+++ Data supplied +++

-- ==== Sys2Proof/Laws/Words.lean ====
section
/-! SUPPORT. What the meaning of a slot word can do to its issue and to the global memory: it keeps the module that the issue read
and the one it falls back to, and the canonical form. -/

namespace Sys2Proof.Machine

/-- A meaning keeps what an issue reads and falls back to, and the canonical form of the global memory. -/
def Body.Keeps (b : Body) : Prop := ∀ iss m iss' m', b iss m = .ok (iss', m') →
  iss'.pre = iss.pre ∧ iss'.back = iss.back ∧ (Mem.wf m.mem = true → Mem.wf m'.mem = true)

/-- A meaning that changes the module by an operation that keeps the form, and leaves the issue as it is. -/
theorem Body.keeps_of (b : Body) (f : Issue → Mach → Mach) (hf : ∀ iss m, Mem.wf m.mem = true → Mem.wf (f iss m).mem = true)
    (h : ∀ iss m r, b iss m = .ok r → r = (iss, f iss m)) : b.Keeps := by
  intro iss m iss' m' e
  cases h iss m _ e
  exact ⟨rfl, rfl, hf iss m⟩

/-! ### Shared forms -/

theorem keeps_scalarResult (i : Instr) (k : LatClass) (d : BitVec 6) (f : Issue → Dword) :
    Body.Keeps (fun iss m => scalarResult i k d (f iss) iss m) := by
  intro iss m iss' m' h
  simp only [scalarResult, Except.ok.injEq, Prod.mk.injEq] at h
  obtain ⟨rfl, rfl⟩ := h
  exact ⟨rfl, rfl, fun hm => by simpa using hm⟩

/-- A meaning that answers as another does where a condition holds, and stops where it does not. -/
theorem keeps_of_eq (b : Body) (h : ∀ iss m r, b iss m = .ok r → r.1.pre = iss.pre ∧ r.1.back = iss.back ∧
    (Mem.wf m.mem = true → Mem.wf r.2.mem = true)) : b.Keeps := fun iss m iss' m' e => h iss m (iss', m') e

@[simp] theorem wf_issueLocalLoad (iss : Issue) (slot : Nat) (k : LatClass) (sp : Space) (elems : List Elem) (gs : List Nat) (test take : Bool) (d : Option Dest) (tag : Option (BitVec 5)) (guardNo : Option Nat) (m : Mach) (hm : Mem.wf m.mem = true) :
    Mem.wf (issueLocalLoad iss slot k sp elems gs test take d tag guardNo m).mem = true := by
  dsimp only [issueLocalLoad]
  (repeat' split) <;> simp (maxDischargeDepth := 9) [hm]

@[simp] theorem wf_fillFor (c : Nat) (l : List (Elem × Dword × Phys)) (m : Mach) (hm : Mem.wf m.mem = true) :
    Mem.wf (fillFor c l m).mem = true := by
  cases l with
  | nil => exact hm
  | cons e r => exact wf_fillTlb m c e.2.1 hm

theorem keeps_localLoad (i : Instr) (k : LatClass) (sp : Space) (elems : List Elem) (gs : List Nat) (test take : Bool)
    (d : Option Dest) (tag : Option (BitVec 5)) (n : Option Nat) :
    Body.Keeps (localLoad i k sp elems gs test take d tag n) := by
  intro iss m iss' m' h
  simp only [localLoad] at h
  (repeat' split at h) <;> (try cases h) <;> refine ⟨rfl, rfl, fun hm => ?_⟩ <;> simp (maxDischargeDepth := 9) [hm]

theorem keeps_storeWord (i : Instr) (st : StoreOp) (r : List (Nat × Nat)) (n : Nat) :
    Body.Keeps (storeWord i st r n) := by
  intro iss m iss' m' h
  simp only [storeWord] at h
  (repeat' split at h) <;> (try cases h) <;> refine ⟨rfl, rfl, fun hm => ?_⟩ <;> simp (maxDischargeDepth := 9) [hm]

theorem keeps_globalLoad (i : Instr) (rq : BitVec 2) (l : List (Elem × Dword × Phys)) (d : Option Dest) (t : Option (BitVec 5))
    (n : Option Nat) (a : Option Amo) :
    Body.Keeps (globalLoad i rq l d t n a) := by
  intro iss m iss' m' h
  simp only [globalLoad] at h
  (repeat' split at h) <;> (try cases h) <;> refine ⟨rfl, rfl, fun hm => ?_⟩ <;> simp (maxDischargeDepth := 9) [hm]

theorem keeps_globalStore (i : Instr) (rq : BitVec 2) (l : List (Elem × Dword × Phys)) (b : List (Nat × BitVec 8)) (n : Nat) :
    Body.Keeps (globalStore i rq l b n) := by
  intro iss m iss' m' h
  simp only [globalStore] at h
  split at h
  · cases h
    obtain ⟨a, b, c⟩ := keeps_storeWord _ _ _ _ _ _ _ _ ‹_›
    exact ⟨a, b, fun hm => c (by simp [hm])⟩
  · cases h

theorem keeps_commandWord (i : Instr) (kind : CmdKind) (iv : List Interval) (r w : List (Nat × Nat)) (rq : BitVec 2) (b : Bool) :
    Body.Keeps (commandWord i kind iv r w rq b) := by
  intro iss m iss' m' h
  unfold commandWord at h
  extract_lets at h
  (repeat' split at h) <;> (try cases h) <;> exact ⟨rfl, rfl, fun hm => by simp [hm]⟩

/-! ### Forms of the scalar slot -/

theorem keeps_scalar2 (i : Instr) (k : LatClass) (d a b : BitVec 6) (f : Dword → Dword → Dword) :
    Body.Keeps (scalar2 i k d a b f) := by
  exact keeps_scalarResult i k d (fun iss => f (iss.x.g a) (iss.x.g b))

theorem keeps_scalar1 (i : Instr) (d a : BitVec 6) (f : Dword → Dword) :
    Body.Keeps (scalar1 i d a f) := by
  exact keeps_scalarResult i .A d (fun iss => f (iss.x.g a))

theorem keeps_scalarImm (i : Instr) (d a : BitVec 6) (v : BitVec 10) (f : Dword → Dword → Dword) :
    Body.Keeps (scalarImm i d a v f) := by
  exact keeps_scalarResult i .A d (fun iss => f (iss.x.g a) (v.signExtend 64))

theorem keeps_scalarShift (i : Instr) (d a n : BitVec 6) (f : Dword → Nat → Dword) :
    Body.Keeps (scalarShift i d a n f) := by
  exact keeps_scalarResult i .A d (fun iss => f (iss.x.g a) n.toNat)

theorem keeps_compareWord (i : Instr) (t f : BitVec 4) (c : CoreState → Bool) :
    Body.Keeps (compareWord i t f c) := by
  intro iss m iss' m' h
  simp only [compareWord] at h
  (repeat' split at h) <;> (try cases h) <;> exact ⟨rfl, rfl, fun hm => by simp (maxDischargeDepth := 9) [hm]⟩

theorem keeps_globalLoadWord (i : Instr) (t b : BitVec 6) (y z : BitVec 2) (o : BitVec 6) (u : Bool) :
    Body.Keeps (globalLoadWord i t b y z o u) := by
  intro iss m iss' m' h
  simp only [globalLoadWord] at h
  (repeat' split at h) <;> first
    | exact keeps_globalLoad _ _ _ _ _ _ _ iss m iss' m' h
    | cases h

theorem keeps_globalStoreWord (i : Instr) (t b : BitVec 6) (y z : BitVec 2) (o : BitVec 6) :
    Body.Keeps (globalStoreWord i t b y z o) := by
  intro iss m iss' m' h
  simp only [globalStoreWord] at h
  (repeat' split at h) <;> first
    | exact keeps_globalStore _ _ _ _ _ iss m iss' m' h
    | cases h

+++

What you are asked to do:
Check each line of the data for "Phys". Copy the lines where it turns up.

Task response:
@[simp] theorem wf_fillFor (c : Nat) (l : List (Elem × Dword × Phys)) (m : Mach) (hm : Mem.wf m.mem = true) :
theorem keeps_globalLoad (i : Instr) (rq : BitVec 2) (l : List (Elem × Dword × Phys)) (d : Option Dest) (t : Option (BitVec 5))
theorem keeps_globalStore (i : Instr) (rq : BitVec 2) (l : List (Elem × Dword × Phys)) (b : List (Nat × BitVec 8)) (n : Nat) :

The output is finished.